Task objective:
The records follow. Print, word for word, the first line through the "s).mem = [] := rfl" line.

Supplied information:
-- ==== Sys2Proof/Machine/Flags.lean ====
section
/-! DEFINITION. What the flag-writing instructions put in `VF` (spec/10_state.md rule R25). -/

namespace Sys2Proof.Machine

/-- A flag as a byte: 1 or 0. -/
def flagByte (b : Bool) : Byte := if b then 1#8 else 0#8

/-- `ADD Vx, Vy`: 1 if the unwrapped sum exceeds 255 (R166). -/
def carryFlag (a b : Byte) : Byte := flagByte (decide (a.toNat + b.toNat > 255))

/-- `SUB`, `SUBN`: 1 if there is no borrow in `a - b` (R167, R169). -/
def noBorrowFlag (a b : Byte) : Byte := flagByte (decide (a.toNat ≥ b.toNat))

/-- `SHR Vx`: the low bit of the value before the shift (R168). -/
def lowBitFlag (a : Byte) : Byte := a &&& 1#8

/-- `SHL Vx`: the high bit of the value before the shift (R170). -/
def highBitFlag (a : Byte) : Byte := (a >>> 7) &&& 1#8

end Sys2Proof.Machine
end

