-- ==== Sys2Proof/Laws/Ports.lean ====
section
/-! SUPPORT. What the reset port leaves, and the cases of a run with an end. -/

namespace Sys2Proof.Machine

/-- The reset port leaves the reset state but for the model's own counter. -/
theorem resetCore_eq (s : State) : resetCore s = { State.reset with randDraws := s.randDraws } := rfl

@[simp] theorem resetCore_randDraws (s : State) : (resetCore s).randDraws = s.randDraws := rfl
@[simp] theorem resetCore_mem (s : State) : (resetCore s).mem = [] := rfl
@[simp] theorem resetCore_faulted (s : State) : (resetCore s).faulted = false := rfl
@[simp] theorem resetCore_faultRec (s : State) : (resetCore s).faultRec = none := rfl
@[simp] theorem resetCore_pc (s : State) : (resetCore s).pc = Config.progStart := rfl
@[simp] theorem resetCore_slot (s : State) (k : Fin 16) : (resetCore s).slot k = State.reset.slot k := rfl

/-- The host's key writes change the keys only. -/
theorem writeKeys_eq (ws : List (Fin 16 × Bool)) (s : State) :
    ∃ key, writeKeys ws s = { s with key := key } := by
  induction ws generalizing s with
  | nil => exact ⟨s.key, rfl⟩
  | cons w ws ih =>
    obtain ⟨key, h⟩ := ih (keyIn w.1 w.2 s)
    exact ⟨key, h⟩

/-- A run that is over ticks no more. -/
theorem runUntil_over {endOfRun : State → Bool} {s : State} (h : runOver endOfRun s = true)
    (inputs : List (List (Fin 16 × Bool))) : runUntil endOfRun inputs s = .next s := by
  cases inputs <;> simp [runUntil, h]

/-- A run that is not over goes on from the next tick. -/
theorem runUntil_step {endOfRun : State → Bool} {s t : State} {ws : List (Fin 16 × Bool)}
    (h : runOver endOfRun s = false) (hs : step (writeKeys ws s) = .next t)
    (inputs : List (List (Fin 16 × Bool))) :
    runUntil endOfRun (ws :: inputs) s = runUntil endOfRun inputs t := by
  simp [runUntil, h, hs]

end Sys2Proof.Machine
end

Answer box:
-- ==== Sys2Proof/Machine/Flags.lean ====
section
/-! DEFINITION. What the flag-writing instructions put in `VF` (spec/10_state.md rule R25). -/

namespace Sys2Proof.Machine

/-- A flag as a byte: 1 or 0. -/
def flagByte (b : Bool) : Byte := if b then 1#8 else 0#8

/-- `ADD Vx, Vy`: 1 if the unwrapped sum exceeds 255 (R166). -/
def carryFlag (a b : Byte) : Byte := flagByte (decide (a.toNat + b.toNat > 255))

/-- `SUB`, `SUBN`: 1 if there is no borrow in `a - b` (R167, R169). -/
def noBorrowFlag (a b : Byte) : Byte := flagByte (decide (a.toNat ≥ b.toNat))

/-- `SHR Vx`: the low bit of the value before the shift (R168). -/
def lowBitFlag (a : Byte) : Byte := a &&& 1#8

/-- `SHL Vx`: the high bit of the value before the shift (R170). -/
def highBitFlag (a : Byte) : Byte := (a >>> 7) &&& 1#8

end Sys2Proof.Machine
end

-- ==== Sys2Proof/Laws/Ports.lean ====
section
/-! SUPPORT. What the reset port leaves, and the cases of a run with an end. -/

namespace Sys2Proof.Machine

/-- The reset port leaves the reset state but for the model's own counter. -/
theorem resetCore_eq (s : State) : resetCore s = { State.reset with randDraws := s.randDraws } := rfl

@[simp] theorem resetCore_randDraws (s : State) : (resetCore s).randDraws = s.randDraws := rfl
@[simp] theorem resetCore_mem (s : State) : (resetCore s).mem = [] := rfl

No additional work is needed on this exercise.